— TRY IT —
The entries below contain a stretch that opens with the line containing "c with done" and closes with the line containing "if first ≥ 1024"; set down that stretch exactly, both ends included, and nothing else.

──────── EXCERPTED DATA

/-- The reads of a load's group came back; with `ok` false an error stopped them, and the items before the first byte
that did not come are stored (R96) (DEDUCED, log entry 29). -/
def State.loadData (s : State) (got : List (Nat × List Byte)) (ok : Bool) : State :=
  match s.tbl.cmd with
  | some c =>
    let (_, sz, it) := s.loadShape c.op
    let m := Nat.min (loadGroup c.op) (c.count - c.done)
    let here := fun a => got.any (fun p => decide (p.1 ≤ a) && decide (a < p.1 + p.2.length))
    let start := c.src + sz * c.done
    let n := if ok then m
      else ((List.range m).takeWhile (fun i => here (start + sz * i) && here (start + sz * i + sz - 1))).length
    let s := s.storeItems c.op sz n (c.first + c.done) (gotBytes got start (sz * n))
    let c := { c with done := c.done + n }
    if ok then ({ s with tbl := { s.tbl with cmd := some c } }).loadNext
    else
      let c := { c with code := 4, item := it, index := c.first + c.done, finished := true }
      { s with tbl := { s.tbl with cmd := some c } }
  | none => s

/-- The tables that PRELOAD of a map index of a bank makes resident (R106). -/
def State.preloadTables (s : State) (b : Bool) (idx : Nat) : List TableKey :=
  let id := idx / 4
  let w := (s.tbl.bank b).mapWord idx
  match gradeOf (idx % 4), mapKind w with
  | some g, 3 => if builtinExists id then builtinTables id g else []
  | some _, 1 => [.user b (mapIndex w)]
  | some _, 2 => (crzTables ((s.tbl.bank b).crozier (mapIndex w))).map (.user b)
  | _, _ => []

/-- A write of DL_TBL_CMD (R95, R96, R97, R106, R309, R311) (DEDUCED, log entry 28). -/
def State.tblCommand (s : State) (op : Nat) : State :=
  if s.tbl.cmd.isSome then s.tblReport op 1 0 0
  else
    let src := s.tbl.loadSrc.toNat
    let first := s.tbl.loadFirst.toNat
    let count := s.tbl.loadCount.toNat
    let b := s.shadowBank
    let k := s.tbl.bank b
    if op = 5 then
      let (code, item, index) := s.sealResult b
      let t := s.tbl.setBank b { k with sealed := false, crzSteps := 0, crzCount := 0 }
      { s with tbl := { t with cmd := some { op := 5, code := code, item := item, index := index, finished := true } } }
    else if op = 6 then
      if first ≥ 1024 || first % 4 = 3 then s.tblReport 6 3 4 first
      else if mapKind ((s.tbl.bank s.activeBank).mapWord first) = 0 then s.tblReport 6 0xF 4 first
      else
        let s := s.wantTables (s.preloadTables s.activeBank first)
        { s with tbl := { s.tbl with cmd := some { op := 6, src := b2n s.activeBank, first := first } } }
    else
      let (limit, sz, it) := s.loadShape op
      if s.bankPinned b then s.tblReport op 2 it first
      else if count ≠ 0 && first + count > limit then s.tblReport op 3 it (Nat.max first limit)
      else if src % 16 ≠ 0 then s.tblReport op 3 it first
      else if count ≠ 0 && src + sz * count > 2 ^ 31 then s.tblReport op 3 it (first + (2 ^ 31 - src) / sz)
      else
        let clean := { k with sealed := false, quarantine := false, fault := false, crzSteps := 0, crzCount := 0 }
        let keep := fun (r : Resident) => match r.key with | .user b' _ => b' != b | _ => true
        let cmd : TblCmd := { op := op, src := src, first := first, count := count }
        let t := s.tbl.setBank b clean
        ({ s with tbl := { t with resident := t.resident.filter keep, cmd := some cmd } }).loadNext

/-- The command that runs has nothing left to do. -/
def State.tblFinished (s : State) : Bool :=
  match s.tbl.cmd with
  | none => false
  | some c =>
    if c.op = 6 then
      (s.preloadTables (decide (c.src = 1)) c.first).all (fun k => s.tbl.filling != some k && !s.tbl.fillQ.contains k)
    else c.finished

/-- TBL_CMD_DONE: the running command completes (R95, R97, R313). -/
def State.tblCmdDone (s : State) : State :=
  match s.tbl.cmd with
  | some c =>
    if s.tblFinished then
      let s1 : State := { s with tbl := { s.tbl with cmd := none } }
      let b := s1.shadowBank
      let s2 := if c.op = 5 && c.code = 0 then
          let k := s1.tbl.bank b
          let (n, m) := k.crzCounts
          { s1 with tbl := s1.tbl.setBank b { k with sealed := true, crzSteps := m, crzCount := n } }
        else s1
      s2.tblReport c.op c.code c.item c.index
    else s
  | none => s

/-! ## The epoch switch -/

/-- A write of DL_TBL_EPOCH.SWITCH (R312) (DEDUCED, log entry 30). -/
def State.switchWrite (s : State) : State := { s with tbl := { s.tbl with switchPending := true } }

/-- The chain boundary at which the switch is accepted or refused (R101, R312) (DEDUCED, log entry 30). -/
def State.switchAccept (s : State) : State :=
  if s.tbl.switchPending then
    let s1 : State := { s with tbl := { s.tbl with switchPending := false } }
    let k := s1.tbl.bank s1.shadowBank
    if !k.sealed then (s1.tblCode 0xD 0 0).pageEvent .tbl 3
    else if k.quarantine || k.fault then (s1.tblCode 0xE 0 0).pageEvent .tbl 3
    else
      let s2 : State := { s1 with tbl := { s1.tbl with active := !s1.tbl.active, number := s1.tbl.number + 1 } }
      (s2.tblCode 0 0 0).pageEvent .tbl 2
  else s

/-! ## The scrubber -/

/-- RAM entries that the scrubber covers in a bank: those that some valid descriptor addresses, if it is sealed. -/
def State.scrubRam (s : State) (b : Bool) : List Nat :=
  let k := s.tbl.bank b
  if k.sealed then
    let ds := (k.descs.map (fun p => parseDesc p.2)).filter (fun d => d.valid && !d.space)
    (List.range s.bankEntries).filter (fun i => ds.any (fun d => decide (d.base ≤ i) && decide (i < d.base + d.entries)))
  else []

/-- The pass of the scrubber: (space, entry index), in order (R326). -/
def State.scrubAt (s : State) (n : Nat) : Nat × Nat :=
  let r0 := s.scrubRam false
  let r1 := s.scrubRam true
  let m := r0.length + r1.length
  let n := n % (m + romTop + 0x3000)
  if n < r0.length then (0, r0.getD n 0)
  else if n < m then (1, r1.getD (n - r0.length) 0)
  else if n < m + romTop then (2, n - m)
  else (2, 0x3000 + (n - m - romTop))

/-- One read of the scrubber (R326). -/
def State.scrub (s : State) : State :=
  let pl := s.scrubAt s.tbl.scrubPos
  let m := (s.scrubRam false).length + (s.scrubRam true).length + romTop + 0x3000
  let b := decide (pl.1 = 1)
  let e := if pl.1 = 2 then s.romAt pl.2 else s.ramEntry b pl.2
  let s := ({ s with tbl := { s.tbl with scrubPos := (s.tbl.scrubPos + 1) % m } }).count 30 1
  match if pl.1 = 2 then s.romEcc pl.2 else eccOf e with
  | .clean => s
  | .corr e' =>
    let s := (s.count 31 1).countEcc pl.1
    let s := if pl.1 = 2 then s else (s.writeRam b pl.2 e').countWrite b
    s.logEcc false pl.1 pl.2 e true
  | .uncorr => (s.setFault pl.1).logEcc true pl.1 pl.2 e true

end Sys2Proof.Machine
end

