-- ==== Sys2Proof/Machine/PowerBase.lean ====
section
/-! DEFINITION. Power states and wakes (R272, R277, R278, R335) and the checks that entry to Resting and Dormant make
(R275, R276). -/
namespace Sys2Proof.Machine

/-- A change of the control state, which is a change of STATE (R278). -/
def State.setPwr (s : State) (p : PwrState) : State :=
  if s.pwr.st = p then s else ({ s with pwr := { s.pwr with st := p } } : State).reportState

/-- The block is READY or ACTIVE and out of reset. -/
def State.isReady (s : State) : Bool := s.pwr.st == .ready && !s.inReset

/-- A wake that may leave DORMANT does: VDD_DL is in range and the calibration set is loaded (R278, R335). -/
def State.startHeldWake (s : State) : State :=
  if s.pwr.wakeHeld && s.pwr.st == .dormant && s.pwr.vddOk && s.cal.loaded && !s.inReset then
    ({ s with pwr := { s.pwr with wakeHeld := false } }).setPwr .waking
  else s

/-- Abandons an entry that has not begun its recall; the block returns to where it came from (R275, R276)
(DEDUCED, log entry 58). -/
def State.abandonEntry (s : State) : State :=
  match s.pwr.st, s.pwr.entering with
  | .entering, .toResting => ({ s with pwr := { s.pwr with entering := .none } }).setPwr .ready
  | .entering, .toDormant fromResting false =>
    ({ s with pwr := { s.pwr with entering := .none } }).setPwr (if fromResting then .resting else .ready)
  | _, _ => s

/-- A wake with target READY or RESTING (R277, Table 13.10). -/
def State.wake (s : State) (ready : Bool) : State :=
  match s.pwr.st with
  | .ready => s
  | .resting => if ready then { s with pwr := { s.pwr with rising := true } } else s
  | .waking => { s with pwr := { s.pwr with wakeReady := s.pwr.wakeReady || ready } }
  | .dormant =>
    ({ s with pwr := { s.pwr with wakeReady := ready || (s.pwr.wakeHeld && s.pwr.wakeReady), wakeHeld := true } }).startHeldWake
  | .entering =>
    match s.pwr.entering with
    | .toDormant _ true => { s with pwr := { s.pwr with lateWake := some (ready || s.pwr.lateWake == some true) } }
    | .toDormant fromResting false =>
      let s := s.abandonEntry
      if fromResting && ready then { s with pwr := { s.pwr with rising := true } } else s
    | .toResting => if ready then s.abandonEntry else s
    | .none => s

/-- A table, context, registry, image or lifetime command is busy, or a firmware check (R275, R276, R317). -/
def State.commandBusy (s : State) : Bool :=
  s.tbl.cmd.isSome || s.ctx.cmdBusy || s.num.cmd.isSome || s.img.cmd.isSome || s.life.busy.isSome || s.tree.fwBusy

/-- A chain is ARMED or ADMITTED. -/
def State.anyChain (s : State) : Bool := !s.chains.isEmpty

/-- The check of R276 that a request for Dormant makes: true where it fails. -/
def State.occupied (s : State) : Bool :=
  !s.chn.queue.isEmpty || s.anyChain || s.commandBusy || !s.ctx.states.isEmpty || s.img.st != .normal

/-- A work item is ready: on chip, with evaluations to issue or outputs to write (R157). -/
def State.itemReady (s : State) : Bool :=
  s.chains.any (fun c => c.items.any (fun i => i.ready)) || s.chn.lanes.any (fun l => !l.todo.isEmpty)

/-- No P0 transaction is outstanding. -/
def State.p0Idle (s : State) : Bool := s.p0.reads.isEmpty && s.p0.writes.isEmpty

/-- A refused request for Dormant (R276) (DEDUCED, log entry 60). -/
def State.refuseDormant (s : State) : State :=
  let s1 : State := { s with pwr := { s.pwr with result := 1 } }
  (s1.pageEvent .pwr 2).logEvent 0x10 .pwr 0 0 0 0

/-- Every class is recalled: its answer is here and no message waits in an ingress queue (R266). -/
def State.recallComplete (s : State) : Bool :=
  s.port.recallSt.running && s.port.recallSt.waiting.isEmpty && s.port.p3.isEmpty && s.port.p1.isEmpty
    && s.port.p4.isEmpty

end Sys2Proof.Machine
end

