/-! ## A read -/

/-- The value a read of a register returns, with what it clears. -/
def State.readReg (s : State) (rq : Requester) (p : Page) (off : Nat) : State × Word :=
  if !s.pagePresent p then (s, 0)
  else match pairAt p off with
    | some (pid, hi) => s.readPair rq pid hi
    | none =>
      if p = .dbg ∧ s.dbg.en = true ∧ (off = 0x04C ∨ off = 0x050 ∨ off = 0x054) then
        match s.selected with
        | some e => (s, e.extractLsb' (8 * (off - 0x04C)) 32)
        | none =>
          let r := s.choose
          (r.2, (Config.freeSorus r.1 s.dbg.pinna.toNat s.dbg.index.toNat).extractLsb' (8 * (off - 0x04C)) 32)
      else if p = .img ∧ off = 0x058 ∧ s.img.retained.isEmpty = true ∧ s.img.everRetained = true then
        let r := s.choose
        (r.2, Config.freeWord r.1)
      else if p = .ctx ∧ off = 0x05C then (s, s.queryWord s.ctx.query.toNat)
      else (s.clearRead p off, s.regWord p off)

/-- A read that is not answered at once: of DL_CNT_SHADOW_LO while its counter is not copied (R305), and of
DL_CTX_QRESULT for a DRAINED context whose tile is not resident (R316). -/
def State.readWaits (s : State) (p : Page) (off : Nat) : Bool :=
  match p, off with
  | .cnt, 0x054 => !s.shadowReady s.cnt.index.toNat
  | .ctx, 0x05C =>
    let i := s.ctx.query.toNat
    decide (i < s.ctx.limit.toNat) && s.ctxDrained i && !s.ctxResident (i / 128)
  | _, _ => false

/-- A register read (R8 to R11, R261, R268, R299): refused, returned as zero with the fault recorded, left to wait, or
performed and answered. -/
def State.busRead (s : State) (a : Access) : State :=
  if s.refuses a.rq a.page then s.refuseRead a
  else match pageOf a.page with
    | none => s.answerRead a 0
    | some p =>
      if a.off % 4 ≠ 0 ∨ a.bytes ≠ 4 then
        (if s.pagePresent p then s.recordFault p .width a.rq a.waddr else s).answerRead a 0
      else if s.pagePresent p && s.readWaits p a.off then
        if p = .cnt then s.waitRead a true s.cnt.index.toNat
        else
          let s1 := s.waitRead a false s.ctx.query.toNat
          if s1.takes then s1.startQueries else s1
      else
        let r := s.readReg a.rq p a.off
        r.1.answerRead a r.2

end Sys2Proof.Machine
end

────────────────

— WRITTEN RESPONSE —
    let c := { c with done := c.done + n }
    if ok then ({ s with tbl := { s.tbl with cmd := some c } }).loadNext
    else
      let c := { c with code := 4, item := it, index := c.first + c.done, finished := true }
      { s with tbl := { s.tbl with cmd := some c } }
  | none => s

/-- The tables that PRELOAD of a map index of a bank makes resident (R106). -/
def State.preloadTables (s : State) (b : Bool) (idx : Nat) : List TableKey :=
  let id := idx / 4
  let w := (s.tbl.bank b).mapWord idx
  match gradeOf (idx % 4), mapKind w with
  | some g, 3 => if builtinExists id then builtinTables id g else []
  | some _, 1 => [.user b (mapIndex w)]
  | some _, 2 => (crzTables ((s.tbl.bank b).crozier (mapIndex w))).map (.user b)
  | _, _ => []

/-- A write of DL_TBL_CMD (R95, R96, R97, R106, R309, R311) (DEDUCED, log entry 28). -/
def State.tblCommand (s : State) (op : Nat) : State :=
  if s.tbl.cmd.isSome then s.tblReport op 1 0 0
  else
    let src := s.tbl.loadSrc.toNat
    let first := s.tbl.loadFirst.toNat
    let count := s.tbl.loadCount.toNat
    let b := s.shadowBank
    let k := s.tbl.bank b
    if op = 5 then
      let (code, item, index) := s.sealResult b
      let t := s.tbl.setBank b { k with sealed := false, crzSteps := 0, crzCount := 0 }
      { s with tbl := { t with cmd := some { op := 5, code := code, item := item, index := index, finished := true } } }
    else if op = 6 then
      if first ≥ 1024 || first % 4 = 3 then s.tblReport 6 3 4 first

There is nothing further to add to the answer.